DR. AGOGINO: Hi, I’m Alice Agogino from the University of California at Berkeley. I have a question about how authentic these assessments or these features are in terms of actual practice and success. Janet, you mentioned the Linn Peterson study, a meta-analysis on spatial reasoning and found the greatest differences were for three-dimensional rotation, as measured by the Shepherd Test. I worked with Marcia Linn when I taught a Mechanical Engineering freshman design class where spatial reasoning skills were important. We looked at expert spatial reasoners in industry and found that they did even worse on some of those tests than the students at the lowest end of the scale. The big difference was timing. If we added 30 seconds onto a test, we got rid of a lot of the differences. We did a two hour workshop and developed strategies that improved the performance of both men and women and got rid of all the gender differences in performance on these tests. My question is, before we start creating courses, do they really matter in terms of success, and their authenticity for success in practice?

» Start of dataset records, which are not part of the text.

/-! `setSwp` changes `sw` only. -/

@[simp] theorem State.setSwp_pending (s : State) (n : Nat) (p : SwPort) : (s.setSwp n p).pending = s.pending := rfl
@[simp] theorem State.setSwp_sent (s : State) (n : Nat) (p : SwPort) : (s.setSwp n p).sent = s.sent := rfl
@[simp] theorem State.setSwp_free (s : State) (n : Nat) (p : SwPort) : (s.setSwp n p).free = s.free := rfl
@[simp] theorem State.setSwp_origin (s : State) (n : Nat) (p : SwPort) : (s.setSwp n p).origin = s.origin := rfl
@[simp] theorem State.setSwp_injected (s : State) (n : Nat) (p : SwPort) : (s.setSwp n p).injected = s.injected := rfl
@[simp] theorem State.setSwp_cmd (s : State) (n : Nat) (p : SwPort) : (s.setSwp n p).cmd = s.cmd := rfl
@[simp] theorem State.setSwp_place (s : State) (n : Nat) (p : SwPort) : (s.setSwp n p).place = s.place := rfl
@[simp] theorem State.setSwp_ingest (s : State) (n : Nat) (p : SwPort) : (s.setSwp n p).ingest = s.ingest := rfl
@[simp] theorem State.setSwp_filter (s : State) (n : Nat) (p : SwPort) : (s.setSwp n p).filter = s.filter := rfl
@[simp] theorem State.setSwp_prog (s : State) (n : Nat) (p : SwPort) : (s.setSwp n p).prog = s.prog := rfl
@[simp] theorem State.setSwp_pub (s : State) (n : Nat) (p : SwPort) : (s.setSwp n p).pub = s.pub := rfl
@[simp] theorem State.setSwp_cap (s : State) (n : Nat) (p : SwPort) : (s.setSwp n p).cap = s.cap := rfl
@[simp] theorem State.setSwp_anvil (s : State) (n : Nat) (p : SwPort) : (s.setSwp n p).anvil = s.anvil := rfl
@[simp] theorem State.setSwp_pair (s : State) (n : Nat) (p : SwPort) : (s.setSwp n p).pair = s.pair := rfl
@[simp] theorem State.setSwp_horizon (s : State) (n : Nat) (p : SwPort) : (s.setSwp n p).horizon = s.horizon := rfl
@[simp] theorem State.setSwp_power (s : State) (n : Nat) (p : SwPort) : (s.setSwp n p).power = s.power := rfl
@[simp] theorem State.setSwp_clocks (s : State) (n : Nat) (p : SwPort) : (s.setSwp n p).clocks = s.clocks := rfl
@[simp] theorem State.setSwp_serial (s : State) (n : Nat) (p : SwPort) : (s.setSwp n p).serial = s.serial := rfl
@[simp] theorem State.setSwp_host (s : State) (n : Nat) (p : SwPort) : (s.setSwp n p).host = s.host := rfl
@[simp] theorem State.setSwp_icu (s : State) (n : Nat) (p : SwPort) : (s.setSwp n p).icu = s.icu := rfl
@[simp] theorem State.setSwp_recorder (s : State) (n : Nat) (p : SwPort) : (s.setSwp n p).recorder = s.recorder := rfl
@[simp] theorem State.setSwp_boot (s : State) (n : Nat) (p : SwPort) : (s.setSwp n p).boot = s.boot := rfl
@[simp] theorem State.setSwp_stratus (s : State) (n : Nat) (p : SwPort) : (s.setSwp n p).stratus = s.stratus := rfl
@[simp] theorem State.setSwp_keys (s : State) (n : Nat) (p : SwPort) : (s.setSwp n p).keys = s.keys := rfl
@[simp] theorem State.setSwp_tap (s : State) (n : Nat) (p : SwPort) : (s.setSwp n p).tap = s.tap := rfl
@[simp] theorem State.setSwp_ports (s : State) (n : Nat) (p : SwPort) : (s.setSwp n p).ports = s.ports := rfl
@[simp] theorem State.setSwp_i2c (s : State) (n : Nat) (p : SwPort) : (s.setSwp n p).i2c = s.i2c := rfl

/-! `setSlot` changes `keys` only. -/

@[simp] theorem State.setSlot_pending (s : State) (n : Nat) (k : KeySlot) : (s.setSlot n k).pending = s.pending := rfl
@[simp] theorem State.setSlot_sent (s : State) (n : Nat) (k : KeySlot) : (s.setSlot n k).sent = s.sent := rfl
@[simp] theorem State.setSlot_free (s : State) (n : Nat) (k : KeySlot) : (s.setSlot n k).free = s.free := rfl
@[simp] theorem State.setSlot_origin (s : State) (n : Nat) (k : KeySlot) : (s.setSlot n k).origin = s.origin := rfl
@[simp] theorem State.setSlot_injected (s : State) (n : Nat) (k : KeySlot) : (s.setSlot n k).injected = s.injected := rfl
@[simp] theorem State.setSlot_cmd (s : State) (n : Nat) (k : KeySlot) : (s.setSlot n k).cmd = s.cmd := rfl
@[simp] theorem State.setSlot_place (s : State) (n : Nat) (k : KeySlot) : (s.setSlot n k).place = s.place := rfl
@[simp] theorem State.setSlot_ingest (s : State) (n : Nat) (k : KeySlot) : (s.setSlot n k).ingest = s.ingest := rfl
@[simp] theorem State.setSlot_filter (s : State) (n : Nat) (k : KeySlot) : (s.setSlot n k).filter = s.filter := rfl
@[simp] theorem State.setSlot_prog (s : State) (n : Nat) (k : KeySlot) : (s.setSlot n k).prog = s.prog := rfl
@[simp] theorem State.setSlot_pub (s : State) (n : Nat) (k : KeySlot) : (s.setSlot n k).pub = s.pub := rfl
@[simp] theorem State.setSlot_cap (s : State) (n : Nat) (k : KeySlot) : (s.setSlot n k).cap = s.cap := rfl
@[simp] theorem State.setSlot_anvil (s : State) (n : Nat) (k : KeySlot) : (s.setSlot n k).anvil = s.anvil := rfl
@[simp] theorem State.setSlot_pair (s : State) (n : Nat) (k : KeySlot) : (s.setSlot n k).pair = s.pair := rfl
@[simp] theorem State.setSlot_horizon (s : State) (n : Nat) (k : KeySlot) : (s.setSlot n k).horizon = s.horizon := rfl
@[simp] theorem State.setSlot_power (s : State) (n : Nat) (k : KeySlot) : (s.setSlot n k).power = s.power := rfl
@[simp] theorem State.setSlot_clocks (s : State) (n : Nat) (k : KeySlot) : (s.setSlot n k).clocks = s.clocks := rfl
@[simp] theorem State.setSlot_serial (s : State) (n : Nat) (k : KeySlot) : (s.setSlot n k).serial = s.serial := rfl
@[simp] theorem State.setSlot_host (s : State) (n : Nat) (k : KeySlot) : (s.setSlot n k).host = s.host := rfl
@[simp] theorem State.setSlot_icu (s : State) (n : Nat) (k : KeySlot) : (s.setSlot n k).icu = s.icu := rfl
@[simp] theorem State.setSlot_recorder (s : State) (n : Nat) (k : KeySlot) : (s.setSlot n k).recorder = s.recorder := rfl
@[simp] theorem State.setSlot_boot (s : State) (n : Nat) (k : KeySlot) : (s.setSlot n k).boot = s.boot := rfl
@[simp] theorem State.setSlot_stratus (s : State) (n : Nat) (k : KeySlot) : (s.setSlot n k).stratus = s.stratus := rfl
@[simp] theorem State.setSlot_tap (s : State) (n : Nat) (k : KeySlot) : (s.setSlot n k).tap = s.tap := rfl
@[simp] theorem State.setSlot_sw (s : State) (n : Nat) (k : KeySlot) : (s.setSlot n k).sw = s.sw := rfl
@[simp] theorem State.setSlot_ports (s : State) (n : Nat) (k : KeySlot) : (s.setSlot n k).ports = s.ports := rfl
@[simp] theorem State.setSlot_i2c (s : State) (n : Nat) (k : KeySlot) : (s.setSlot n k).i2c = s.i2c := rfl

DR. HALPERN: People often ask that question. Spatial reasoning is correlated with grades in engineering schools; it’s been used in dental schools as a grade predictor; and the ability to see things from multiple angles is used in imagining what a molecule will look like if you rotate it in space. In some of my own work recently we have found that males were imaging a lot of the material when they were reading it, and some of the females also. While we are teaching people how to read, we’re teaching people how to do math. Cognitively this is another one of those dimensions that we have just not paid attention to in the educational system.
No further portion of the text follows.